And sometimes, it's the most minute details that make all the difference. Does your resume speak to the modern hiring manager? Or does it need a serious makeover? Your resume might be passé if:
1. You've forced it to fit onto one page
You've reduced your font size to eight, eliminated margins altogether and left out key information about yourself -- all to conform to that age-old one-page resume rule. Big mistake. After all, would a recent college grad really need the same amount of resume real estate as someone who's been in the workforce for 20 years? Of course not.
Don't get me wrong: Your resume should be concise. Recruiters are busy people -- they don't have time or the patience for long-winded career chronologies. But if your experience warrants two pages, by all means, don't limit yourself to one.
2. You list an objective
Of course you're looking to gain more experience in the field/sector/type of company to which you're applying. Your interest in the job implies that. Do you really need to say it at the very top of your resume? At this point in the selection process, hiring managers are far more interested in what you can do for them than in what they can do for you.
If you want to explain why you're applying for the job, say so in your cover letter. Resume space is far too valuable to waste on information that is both redundant and inconsequential.
3. You don't brand yourself
With the rise of social networking, everyone has become their own brand and you shouldn't be afraid to show companies what you represent. Don't just promote your accomplishments, but promote who you are.
Include your Twitter and blog URLs or your Google profile, so potential employers can learn more about you as a person. Twtbizcard is a great way to capture all of your 2.0 IDs. Of course, double-check to make sure there isn't anything you wouldn't want a potential employer to see on your sites.
4. You write "References available upon request" at the bottom
Once again, a waste of valuable space. Do you really need to say so? The hiring manager can only assume that if they ask you for references, you'll provide them. What, are you going to say, no?

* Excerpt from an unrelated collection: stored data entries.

-- ==== Sys2Proof/Machine/Reduce.lean ====
section
/-! DEFINITION. Reductions, softmax, normalisation and expert routing (05): OPC 0x20 to 0x23. -/

namespace Sys2Proof.Machine

/-! ### The reduction tree (R202, R203) -/

/-- One level: neighbours combine, an absent one passes its partner, an odd last node passes up unchanged. -/
def treeLevel {α : Type} (op : α → α → α × Fl) : List (Option α) → List (Option α) × Fl
  | a :: b :: r =>
    let (c, f) := match a, b with
      | some x, some y => let (z, f) := op x y; (some z, f)
      | some x, none => (some x, 0)
      | none, y => (y, 0)
    let (cs, g) := treeLevel op r
    (c :: cs, f ||| g)
  | l => (l, 0)

/-- The tree over the leaves, with fuel for its levels. -/
def treeN {α : Type} (op : α → α → α × Fl) : Nat → List (Option α) → Option α × Fl
  | _, [] => (none, 0)
  | _, [a] => (a, 0)
  | 0, a :: _ => (a, 0)
  | k + 1, l =>
    let (l', f) := treeLevel op l
    let (r, g) := treeN op k l'
    (r, f ||| g)

def tree {α : Type} (op : α → α → α × Fl) (l : List (Option α)) : Option α × Fl := treeN op l.length l

def addOp (a b : W32) : W32 × Fl := addX false false a b
def maxOp (a b : W32) : W32 × Fl := (maxF a b, 0)
def minOp (a b : W32) : W32 × Fl := (minF a b, 0)

/-- a below b in the order that puts −0 below +0 (R211, R222). -/
def Val.below (a b : Val) : Bool := a.lt b || (a.eq b && a.neg? && !b.neg?)

/-- Widen a leaf exactly to FP32 (R204). -/
def leaf32 (v : Val) : W32 := (toF32 false false v).1

/-! ### Reduction sets -/

def axisOn (axes a : Nat) : Bool := bitOf axes a
/-- The destination index of each reduction set. -/
def redKeys (sa : Desc) (axes : Nat) : List Ix :=
  let m := fun a => if axisOn axes a then 1 else sa.n a
  ixsOf (m 0) (m 1) (m 2) (m 3)
/-- The elements of a set in position order, the lowest reduced axis fastest (R202). -/
def redIxs (sa : Desc) (axes : Nat) (key : Ix) : List Ix :=
  let m := fun a => if axisOn axes a then sa.n a else 1
  (ixsOf (m 0) (m 1) (m 2) (m 3)).map (fun r => Ix.ofFn (fun a => if axisOn axes a then r.get a else key.get a))

def redAxes (w : InsWord) : Nat := bitsOf w.imm32.toNat 0 4
def redMask (w : InsWord) : Bool := bitOf w.imm32.toNat 4
def redCount (sa : Desc) (axes : Nat) : Nat := ([0, 1, 2, 3].map (fun a => if axisOn axes a then sa.n a else 1)).foldl (· * ·) 1

def redSrcs (q : QEntry) : List Opnd := [q.oSa] ++ when (redMask q.w) q.oSb

/-- A leaf is kept by the mask (R203, R209). -/
def State.kept (s : State) (m : Desc) (ftz : Bool) (x : Ix) : Bool := !(s.elem m false ftz (m.bcast x)).isZero

/-- The leaves of a set: absent where the mask is zero. -/
def State.leaves (s : State) (q : QEntry) (masked : Bool) (ids : List Ix) : List (Option Val) :=
  ids.map (fun x => if masked && !s.kept q.sb q.w.ftz x then none
    else some (s.elem q.sa (fnU q.w && isInt q.sa.fmt) q.w.ftz x))

/-- A set reads a poisoned tile of SA or of the mask (R234). -/
def State.setBad (s : State) (q : QEntry) (masked : Bool) (ids : List Ix) : Bool :=
  !s.sp.psnLines.isEmpty && ids.any (fun x => s.elemPsn q.sa x || (masked && s.elemPsn q.sb (q.sb.bcast x)))

/-- Rounding k = 0 of a result into a destination (R205, R206). Under FTZ a subnormal FP32 value is flushed into an FP32
destination as well, the model's choice between R205's sentences (log 71). -/
def State.placeAt (s : State) (q : QEntry) (d : Desc) (x : Ix) (v : Val) : Nat × Fl :=
  let sr : SrCtx := ⟨s.sb.seed, d.tensorId, q.step⟩
  roundTo d.fmt (fnU q.w && isInt d.fmt) q.w.rnd.toNat q.w.sat q.w.ftz (sr.bitsFor q.w.rnd.toNat 0 (d.lin x)) v

/-! ### T.RED (Table 5.1) -/

/-- The position that ARGMAX (`mx`) or ARGMIN selects (R211). -/
def argSelect (mx : Bool) (ls : List (Option Val)) : Int :=
  let better := fun (a b : Val) => if mx then b.below a else a.below b
  match ls.zipIdx.foldl (fun best p => match p.1 with
      | none => best
      | some v => if v.isNan then best else match best with
        | none => some (v, p.2)
        | some (b, _) => if better v b then some (v, p.2) else best) (none : Option (Val × Nat)) with
  | some (_, p) => p
  | none => -1

/-- Integer SUM, MAX and MIN over the present leaves (R206). -/
def intReduce (fn code : Nat) (uns : Bool) (ls : List (Option Val)) : Int :=
  let vs := (ls.filterMap id).map Val.toInt
  let w := fmtWidth code
  match fn with
  | 0 => vs.foldl (· + ·) 0
  | 3 => match vs with | [] => intMin w uns | v :: r => r.foldl max v
  | _ => match vs with | [] => intMax w uns | v :: r => r.foldl min v

/-- A float reduction: the value to be rounded into DFMT and the flags of the tree (R204, R210, R212). -/
def floatReduce (fn : Nat) (ls : List (Option Val)) : Val × Fl :=
  let l32 := ls.map (fun o => o.map leaf32)
  let out := fun (r : Option W32 × Fl) (empty : Val) => ((r.1.map ofF32).getD empty, r.2)
  match fn with
  | 0 => out (tree addOp l32) (.zero false)
  | 1 =>
    let (v, f) := out (tree addOp l32) (.zero false)
    (v.divNat (max 1 (ls.filterMap id).length), f)
  | 2 =>
    let sq := l32.map (fun o => o.map (fun a => mulX false false a a))
    let (v, f) := out (tree addOp (sq.map (fun o => o.map (·.1)))) (.zero false)
    (v, f ||| orFlags (sq.map (fun o => (o.map (·.2)).getD 0)))
  | 3 => out (tree maxOp l32) (.inf true)
  | 4 => out (tree minOp l32) (.inf false)
  | _ => out (tree maxOp (l32.map (fun o => o.map absF))) (.zero false)

/-- The value of one reduction set. -/
def redValue (w : InsWord) (ls : List (Option Val)) : Val × Fl :=
  let fn := fn7 w
  if fn = 6 ∨ fn = 7 then (Val.ofInt (argSelect (fn = 6) ls), 0)
  else if kindOf w.sfmt.toNat = .int then (Val.ofInt (intReduce fn w.sfmt.toNat (fnU w) ls), 0)
  else floatReduce fn ls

Instead, prepare a list of references with contact details and your relationship to each. Hold onto it until you're further along in the selection process -- you don't want to annoy your references with repeated contact by employers who are less than serious about you. Most respectable employers wouldn't bother to contact a reference until they are fully ready to make you an offer.
5. You list every job you've ever had in chronological order
In the olden days, the person with the most experience got the job. Nowadays, the person who's most talented, has the most relevant skill set and has proved to be most valuable to her former employers gets the job.
If you want to be that person, make sure your resume says so. Don't list jobs that are irrelevant to the one you're applying for just to fill up space. Instead, expand on the jobs that are relevant. Focus on measurable achievements in each role as opposed to a play-by-play of your daily responsibilities.